- Opening Delimiter -

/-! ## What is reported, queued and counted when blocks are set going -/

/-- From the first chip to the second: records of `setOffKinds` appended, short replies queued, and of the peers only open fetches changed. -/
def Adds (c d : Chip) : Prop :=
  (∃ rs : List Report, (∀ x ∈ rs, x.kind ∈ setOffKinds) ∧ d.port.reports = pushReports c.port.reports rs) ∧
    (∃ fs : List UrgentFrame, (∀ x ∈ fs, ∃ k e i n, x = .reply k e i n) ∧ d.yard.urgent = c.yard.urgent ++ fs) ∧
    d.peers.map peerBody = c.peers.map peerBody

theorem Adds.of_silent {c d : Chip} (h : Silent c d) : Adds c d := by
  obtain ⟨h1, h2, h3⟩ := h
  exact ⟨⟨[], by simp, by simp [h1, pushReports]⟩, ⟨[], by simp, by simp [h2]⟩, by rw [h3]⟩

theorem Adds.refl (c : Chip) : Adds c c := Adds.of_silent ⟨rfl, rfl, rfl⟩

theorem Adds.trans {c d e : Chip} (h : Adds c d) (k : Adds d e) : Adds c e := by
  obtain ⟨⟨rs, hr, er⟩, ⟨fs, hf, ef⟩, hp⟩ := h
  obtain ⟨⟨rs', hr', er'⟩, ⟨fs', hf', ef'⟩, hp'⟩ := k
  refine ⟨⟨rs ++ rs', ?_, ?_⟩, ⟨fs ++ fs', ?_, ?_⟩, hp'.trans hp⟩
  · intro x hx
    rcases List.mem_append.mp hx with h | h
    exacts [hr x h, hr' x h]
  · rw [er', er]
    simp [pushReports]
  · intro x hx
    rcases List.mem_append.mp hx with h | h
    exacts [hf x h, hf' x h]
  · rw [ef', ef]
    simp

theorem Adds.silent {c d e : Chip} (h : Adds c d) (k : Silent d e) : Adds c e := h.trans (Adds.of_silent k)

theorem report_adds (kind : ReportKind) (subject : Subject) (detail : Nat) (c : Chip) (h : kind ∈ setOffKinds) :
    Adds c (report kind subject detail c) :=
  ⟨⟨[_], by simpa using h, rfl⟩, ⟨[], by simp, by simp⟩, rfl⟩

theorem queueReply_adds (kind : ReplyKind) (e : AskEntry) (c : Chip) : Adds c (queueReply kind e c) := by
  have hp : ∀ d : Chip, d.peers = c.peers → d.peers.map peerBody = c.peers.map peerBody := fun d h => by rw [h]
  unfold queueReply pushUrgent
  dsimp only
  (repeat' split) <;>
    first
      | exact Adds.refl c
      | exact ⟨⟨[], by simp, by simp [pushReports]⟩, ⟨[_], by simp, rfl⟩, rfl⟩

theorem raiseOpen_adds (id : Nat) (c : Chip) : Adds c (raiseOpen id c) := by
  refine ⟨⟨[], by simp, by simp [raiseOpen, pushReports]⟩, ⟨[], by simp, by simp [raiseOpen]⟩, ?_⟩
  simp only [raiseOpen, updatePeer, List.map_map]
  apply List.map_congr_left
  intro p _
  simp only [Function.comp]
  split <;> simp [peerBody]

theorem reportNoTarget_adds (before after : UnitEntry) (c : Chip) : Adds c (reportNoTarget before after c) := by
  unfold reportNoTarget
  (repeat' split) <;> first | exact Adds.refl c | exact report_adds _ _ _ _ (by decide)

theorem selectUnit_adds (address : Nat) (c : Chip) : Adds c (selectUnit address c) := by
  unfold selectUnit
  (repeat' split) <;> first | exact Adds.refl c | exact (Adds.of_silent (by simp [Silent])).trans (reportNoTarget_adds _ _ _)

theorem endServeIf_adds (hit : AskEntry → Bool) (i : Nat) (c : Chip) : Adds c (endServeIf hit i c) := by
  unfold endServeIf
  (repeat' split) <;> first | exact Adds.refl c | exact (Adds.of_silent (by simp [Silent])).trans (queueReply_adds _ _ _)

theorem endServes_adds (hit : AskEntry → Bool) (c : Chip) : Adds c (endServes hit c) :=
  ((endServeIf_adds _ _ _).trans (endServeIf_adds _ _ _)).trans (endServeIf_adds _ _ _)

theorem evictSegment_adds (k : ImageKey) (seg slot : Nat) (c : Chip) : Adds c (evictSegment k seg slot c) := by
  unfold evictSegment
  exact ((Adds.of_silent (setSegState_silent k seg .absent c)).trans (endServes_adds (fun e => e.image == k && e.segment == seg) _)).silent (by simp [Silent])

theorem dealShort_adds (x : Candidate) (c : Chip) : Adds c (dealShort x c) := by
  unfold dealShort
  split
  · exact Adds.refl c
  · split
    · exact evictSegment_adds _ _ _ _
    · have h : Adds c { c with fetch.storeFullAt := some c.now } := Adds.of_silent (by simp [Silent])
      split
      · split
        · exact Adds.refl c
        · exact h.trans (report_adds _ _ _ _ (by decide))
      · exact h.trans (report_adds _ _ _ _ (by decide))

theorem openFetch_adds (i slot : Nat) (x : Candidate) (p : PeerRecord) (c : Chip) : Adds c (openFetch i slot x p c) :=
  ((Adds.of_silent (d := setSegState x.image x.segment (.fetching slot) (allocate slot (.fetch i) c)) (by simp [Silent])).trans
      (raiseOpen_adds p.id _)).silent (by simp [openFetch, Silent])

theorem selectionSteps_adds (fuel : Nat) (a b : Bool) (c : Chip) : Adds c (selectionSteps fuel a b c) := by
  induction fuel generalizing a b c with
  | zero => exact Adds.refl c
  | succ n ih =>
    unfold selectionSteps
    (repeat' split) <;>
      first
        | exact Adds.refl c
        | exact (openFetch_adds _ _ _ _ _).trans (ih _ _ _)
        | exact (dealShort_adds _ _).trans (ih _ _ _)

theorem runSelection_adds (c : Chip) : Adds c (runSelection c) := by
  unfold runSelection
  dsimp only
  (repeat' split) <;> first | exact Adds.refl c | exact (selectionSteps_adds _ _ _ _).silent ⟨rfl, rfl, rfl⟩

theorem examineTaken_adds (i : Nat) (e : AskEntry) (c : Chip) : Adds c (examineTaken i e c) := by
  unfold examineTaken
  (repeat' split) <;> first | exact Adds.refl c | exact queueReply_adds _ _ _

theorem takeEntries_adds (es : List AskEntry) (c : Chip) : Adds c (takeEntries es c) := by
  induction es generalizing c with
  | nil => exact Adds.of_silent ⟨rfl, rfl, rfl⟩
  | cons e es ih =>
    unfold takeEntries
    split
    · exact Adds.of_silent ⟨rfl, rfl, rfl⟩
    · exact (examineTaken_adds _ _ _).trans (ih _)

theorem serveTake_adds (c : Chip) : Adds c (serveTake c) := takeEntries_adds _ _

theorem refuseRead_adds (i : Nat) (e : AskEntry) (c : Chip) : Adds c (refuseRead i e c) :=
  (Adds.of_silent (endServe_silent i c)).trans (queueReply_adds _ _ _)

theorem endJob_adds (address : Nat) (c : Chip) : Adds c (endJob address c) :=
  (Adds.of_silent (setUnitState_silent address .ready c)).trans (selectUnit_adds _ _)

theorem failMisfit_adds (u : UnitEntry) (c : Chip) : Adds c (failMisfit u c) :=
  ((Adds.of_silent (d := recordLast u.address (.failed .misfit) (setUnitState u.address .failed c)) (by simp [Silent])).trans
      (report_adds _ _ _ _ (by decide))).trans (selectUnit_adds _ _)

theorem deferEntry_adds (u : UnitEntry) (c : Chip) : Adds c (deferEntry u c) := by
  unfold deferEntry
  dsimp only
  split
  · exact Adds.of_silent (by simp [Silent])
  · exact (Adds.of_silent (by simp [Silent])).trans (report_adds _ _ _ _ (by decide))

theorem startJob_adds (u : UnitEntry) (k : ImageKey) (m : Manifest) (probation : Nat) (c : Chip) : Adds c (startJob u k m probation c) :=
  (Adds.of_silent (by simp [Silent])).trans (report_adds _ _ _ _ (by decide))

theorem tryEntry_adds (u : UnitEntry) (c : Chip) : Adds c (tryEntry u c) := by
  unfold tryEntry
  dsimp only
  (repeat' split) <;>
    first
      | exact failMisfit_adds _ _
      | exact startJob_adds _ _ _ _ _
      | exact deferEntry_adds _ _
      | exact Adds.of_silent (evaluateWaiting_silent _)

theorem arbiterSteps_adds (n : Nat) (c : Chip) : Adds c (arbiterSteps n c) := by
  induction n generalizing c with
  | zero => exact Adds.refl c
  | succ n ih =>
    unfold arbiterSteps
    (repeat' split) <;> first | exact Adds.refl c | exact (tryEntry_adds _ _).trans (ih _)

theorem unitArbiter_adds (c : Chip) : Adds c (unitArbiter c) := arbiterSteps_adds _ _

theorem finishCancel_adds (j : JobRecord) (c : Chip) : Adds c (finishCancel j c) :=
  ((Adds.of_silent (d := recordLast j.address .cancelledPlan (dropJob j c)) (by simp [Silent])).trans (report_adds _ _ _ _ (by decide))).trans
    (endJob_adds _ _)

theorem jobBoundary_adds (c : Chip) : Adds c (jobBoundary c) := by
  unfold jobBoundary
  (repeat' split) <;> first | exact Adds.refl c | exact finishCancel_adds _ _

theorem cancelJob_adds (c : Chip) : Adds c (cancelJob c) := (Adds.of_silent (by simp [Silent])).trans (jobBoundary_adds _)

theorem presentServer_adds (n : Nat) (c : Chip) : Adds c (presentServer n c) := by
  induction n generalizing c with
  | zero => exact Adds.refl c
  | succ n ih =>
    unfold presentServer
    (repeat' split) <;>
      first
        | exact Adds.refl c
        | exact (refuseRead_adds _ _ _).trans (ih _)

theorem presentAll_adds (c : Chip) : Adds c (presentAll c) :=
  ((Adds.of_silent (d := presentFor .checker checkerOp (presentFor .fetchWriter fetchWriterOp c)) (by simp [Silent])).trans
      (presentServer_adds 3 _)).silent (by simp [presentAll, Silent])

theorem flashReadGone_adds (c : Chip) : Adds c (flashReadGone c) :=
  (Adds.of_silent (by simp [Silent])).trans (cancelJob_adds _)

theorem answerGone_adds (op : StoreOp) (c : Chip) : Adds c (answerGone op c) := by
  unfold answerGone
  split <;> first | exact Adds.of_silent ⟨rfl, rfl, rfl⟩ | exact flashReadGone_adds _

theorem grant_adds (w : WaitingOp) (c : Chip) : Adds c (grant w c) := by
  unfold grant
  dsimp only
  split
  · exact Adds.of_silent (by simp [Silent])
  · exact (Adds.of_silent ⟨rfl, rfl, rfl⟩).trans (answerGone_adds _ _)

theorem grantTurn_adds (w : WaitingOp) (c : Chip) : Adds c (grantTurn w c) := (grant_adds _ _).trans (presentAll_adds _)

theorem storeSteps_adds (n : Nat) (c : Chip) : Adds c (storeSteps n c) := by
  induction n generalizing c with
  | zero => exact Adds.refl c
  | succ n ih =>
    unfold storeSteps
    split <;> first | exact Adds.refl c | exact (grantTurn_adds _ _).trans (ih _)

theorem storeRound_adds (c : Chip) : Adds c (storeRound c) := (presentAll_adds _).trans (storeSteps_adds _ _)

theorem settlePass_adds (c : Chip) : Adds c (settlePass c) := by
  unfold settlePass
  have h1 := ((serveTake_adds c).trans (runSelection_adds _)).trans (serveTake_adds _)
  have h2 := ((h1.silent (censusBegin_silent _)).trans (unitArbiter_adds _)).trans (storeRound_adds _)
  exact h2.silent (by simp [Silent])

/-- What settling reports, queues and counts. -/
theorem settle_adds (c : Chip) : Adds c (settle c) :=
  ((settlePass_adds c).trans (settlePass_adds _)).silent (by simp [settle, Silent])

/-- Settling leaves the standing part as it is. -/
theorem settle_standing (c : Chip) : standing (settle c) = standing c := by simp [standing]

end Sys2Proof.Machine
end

- Closing Delimiter -

## AIM OF THE TASK
Retype exactly the lines from the first line of the records above through the line containing "(∃ rs : List", both included, and nothing else.

## EXPECTED ANSWER
/-! ## What is reported, queued and counted when blocks are set going -/

/-- From the first chip to the second: records of `setOffKinds` appended, short replies queued, and of the peers only open fetches changed. -/
def Adds (c d : Chip) : Prop :=
  (∃ rs : List Report, (∀ x ∈ rs, x.kind ∈ setOffKinds) ∧ d.port.reports = pushReports c.port.reports rs) ∧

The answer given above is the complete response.